━━━━━ Data to examine ━━━━━
/-- RECOVERY_FINISH (R324): the image is verified, the slot becomes TRIAL and ACTIVE, and the device resets. Without an
identity no record can be written (R307). -/
def recoveryFinish (off len crc : Nat) (s : State) : State :=
  let s := s.noResp
  if !s.inRecovery then s
  else
    let f := s.fw.flash
    let n := leNat (s.stagedBytes 12 |>.drop 8)
    let g := if n ≤ 16777216 then s.stagedBytes n else []
    let code := f.imageCheck g s.stepping
    if code ≠ 0 then
      let s := if code = 0x0D1A ∨ code = 0x0D1B then s.raise 0 (mkRec code 2) else s
      s.recoveryReply 2 off len crc code
    else if !s.bit fwBoot 6 then s.recoveryReply 2 off len crc 0x0D03
    else
      let b := s.recoverySlot
      let x : FwSlot := { slotOf .trial g with healthBoots := 4, healthS := 60 }
      let s := s.setFlash ((f.write (fun r =>
        let r := r.setSlot b x
        { r with active := b })).setImage b g)
      (s.internalReset 0).recoveryReply 2 off len crc 0

def execRecoveryFinish (off len crc : Nat) (s : State) : Host.Outcome State Fault Refusal :=
  .next (s.gatedReset (recoveryFinish off len crc))

/-- RECOVERY_STATUS (R324): FW_BOOT in word 1. -/
def recoveryStatus (len crc : Nat) (s : State) : State :=
  let s := s.noResp
  if s.inRecovery then s.recoveryReply 3 (s.reg fwBoot).toNat len crc 0 else s

def execRecoveryStatus (len crc : Nat) (s : State) : Host.Outcome State Fault Refusal :=
  .next (s.gated (recoveryStatus len crc))

end Sys2Proof.Machine
end

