-- ==== Sys2Proof/Machine/Gw.lean ====
section
/-!
DEFINITION. Sys2Proof/Machine/Gw.lean: the signal gateway (R471 to R484): destination and source PDUs, signals, end-to-end
protection, transmit queues, host channels and Ethernet containers.
-/
namespace Sys2Proof.Machine

/-! ### Bits of a PDU (R471, R474) -/

/-- n ÷ d to the nearest whole number, ties to even (R178). -/
def divEven (n d : Int) : Int :=
  let q : Int := roundQuot n.natAbs d.natAbs
  if decide (n < 0) = decide (d < 0) then q else -q

/-- The place of bit j of a value of w bits, j = 0 its least significant bit (R474). -/
def bitPlace (big : Bool) (start w j : Nat) : Nat :=
  if big then
    let lin := start / 8 * 8 + (7 - start % 8) + (w - 1 - j)
    lin / 8 * 8 + (7 - lin % 8)
  else start + j

/-- The value of w bits at START. -/
def getField (d : List Byte) (big : Bool) (start w : Nat) : Nat :=
  (List.range w).foldl (fun v j =>
    let n := bitPlace big start w j
    if (d.getD (n / 8) 0).toNat.testBit (n % 8) then v + 2 ^ j else v) 0

/-- Write a value of w bits at START. -/
def setField (d : List Byte) (big : Bool) (start w v : Nat) : List Byte :=
  (List.range w).foldl (fun d j =>
    let n := bitPlace big start w j
    d.set (n / 8) (BitVec.ofNat 8 (putBits (d.getD (n / 8) 0).toNat (n % 8) 1 (bits v j 1)))) d

/-- A value saturated to w bits, signed or not, as its code. -/
def saturate (w : Nat) (sg : Bool) (v : Int) : Nat :=
  let lo : Int := if sg then -((2 ^ (w - 1) : Nat) : Int) else 0
  let hi : Int := if sg then ((2 ^ (w - 1) : Nat) : Int) - 1 else ((2 ^ w : Nat) : Int) - 1
  unsigned w (max lo (min hi v))

/-! ### State of the tables' entries -/

def State.txp (s : State) (i : Nat) : TxpSt := Sparse.get (fun _ => {}) s.gw.txps i
def State.setTxp (s : State) (i : Nat) (x : TxpSt) : State :=
  s.setGw { s.gw with txps := Sparse.put (fun _ => {}) s.gw.txps i x }
def State.sig (s : State) (i : Nat) : SigSt := Sparse.get (fun _ => {}) s.gw.sigs i
def State.setSig (s : State) (i : Nat) (x : SigSt) : State :=
  s.setGw { s.gw with sigs := Sparse.put (fun _ => {}) s.gw.sigs i x }
def State.group (s : State) (i : Nat) : E2eSt := Sparse.get (fun _ => {}) s.gw.groups i
def State.setGroup (s : State) (i : Nat) (x : E2eSt) : State :=
  s.setGw { s.gw with groups := Sparse.put (fun _ => {}) s.gw.groups i x }
def State.gwQueueOf (s : State) (key : Nat) : List BusFrame := Sparse.get (fun _ => []) s.gw.queues key
def State.setGwQueue (s : State) (key : Nat) (l : List BusFrame) : State :=
  s.setGw { s.gw with queues := Sparse.put (fun _ => []) s.gw.queues key l }
def State.boxes (s : State) (c : Nat) : List BusFrame := Sparse.get (fun _ => []) s.gw.boxes c
def State.setBoxes (s : State) (c : Nat) (l : List BusFrame) : State :=
  s.setGw { s.gw with boxes := Sparse.put (fun _ => []) s.gw.boxes c l }

/-- Byte o of INIT. -/
def State.initByte (s : State) (o : Nat) : Byte := BitVec.ofNat 8 (s.fld (gwInit (o / 4 * 4)) (8 * (o % 4)) 8)

/-- The content of TXP i: from INIT until it is first written or sent. -/
def State.content (s : State) (i : Nat) : List Byte :=
  match (s.txp i).content with
  | [] => (List.range (s.fld (gwTxp i + 8) 0 12)).map (fun o => s.initByte (s.fld (gwTxp i + 0x14) 0 16 + o))
  | c => c

def State.txpValid (s : State) (i : Nat) : Bool := s.bit (gwTxp i) 31
def State.txpBus (s : State) (i : Nat) : Nat := s.fld (gwTxp i) 0 6

/-! ### End-to-end protection (R478) -/

def crcSize : Nat → Nat
  | 1 => 1 | 2 => 2 | _ => 4

/-- The CRC of a PDU under entry e: over DATA_ID and the PDU without the CRC's own bytes. -/
def State.e2eCrc (s : State) (e : Nat) (d : List Byte) : Nat :=
  let kind := s.fld (gwE2e e) 0 2
  let pos := s.fld (gwE2e e) 2 11
  let m := leBytes 2 (s.fld (gwE2e e + 12) 0 16) ++ d.take pos ++ d.drop (pos + crcSize kind)
  match kind with | 1 => crc8 m | 2 => crc16 m | _ => crc32c m

/-- A PDU with the next counter and its CRC. -/
def State.protect (s : State) (e : Nat) (d : List Byte) : List Byte × State :=
  let g := s.group e
  let n := (g.tx + 1) % 16
  let d := setField d false (s.fld (gwE2e e + 4) 0 14) 4 n
  let d := (mergeBytes d (s.fld (gwE2e e) 2 11) (leBytes (crcSize (s.fld (gwE2e e) 0 2)) (s.e2eCrc e d))).take d.length
  (d, s.setGroup e { g with tx := n })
━━━━━
*Work item*: In the listing above, please print only the lines from the first one to the line where "(recoveryStatus len crc))" appears, exactly as written, both of those lines included.

*The completed task*:
/-- RECOVERY_FINISH (R324): the image is verified, the slot becomes TRIAL and ACTIVE, and the device resets. Without an
identity no record can be written (R307). -/
def recoveryFinish (off len crc : Nat) (s : State) : State :=
  let s := s.noResp
  if !s.inRecovery then s
  else
    let f := s.fw.flash
    let n := leNat (s.stagedBytes 12 |>.drop 8)
    let g := if n ≤ 16777216 then s.stagedBytes n else []
    let code := f.imageCheck g s.stepping
    if code ≠ 0 then
      let s := if code = 0x0D1A ∨ code = 0x0D1B then s.raise 0 (mkRec code 2) else s
      s.recoveryReply 2 off len crc code
    else if !s.bit fwBoot 6 then s.recoveryReply 2 off len crc 0x0D03
    else
      let b := s.recoverySlot
      let x : FwSlot := { slotOf .trial g with healthBoots := 4, healthS := 60 }
      let s := s.setFlash ((f.write (fun r =>
        let r := r.setSlot b x
        { r with active := b })).setImage b g)
      (s.internalReset 0).recoveryReply 2 off len crc 0

def execRecoveryFinish (off len crc : Nat) (s : State) : Host.Outcome State Fault Refusal :=
  .next (s.gatedReset (recoveryFinish off len crc))

/-- RECOVERY_STATUS (R324): FW_BOOT in word 1. -/
def recoveryStatus (len crc : Nat) (s : State) : State :=
  let s := s.noResp
  if s.inRecovery then s.recoveryReply 3 (s.reg fwBoot).toNat len crc 0 else s

def execRecoveryStatus (len crc : Nat) (s : State) : Host.Outcome State Fault Refusal :=
  .next (s.gated (recoveryStatus len crc))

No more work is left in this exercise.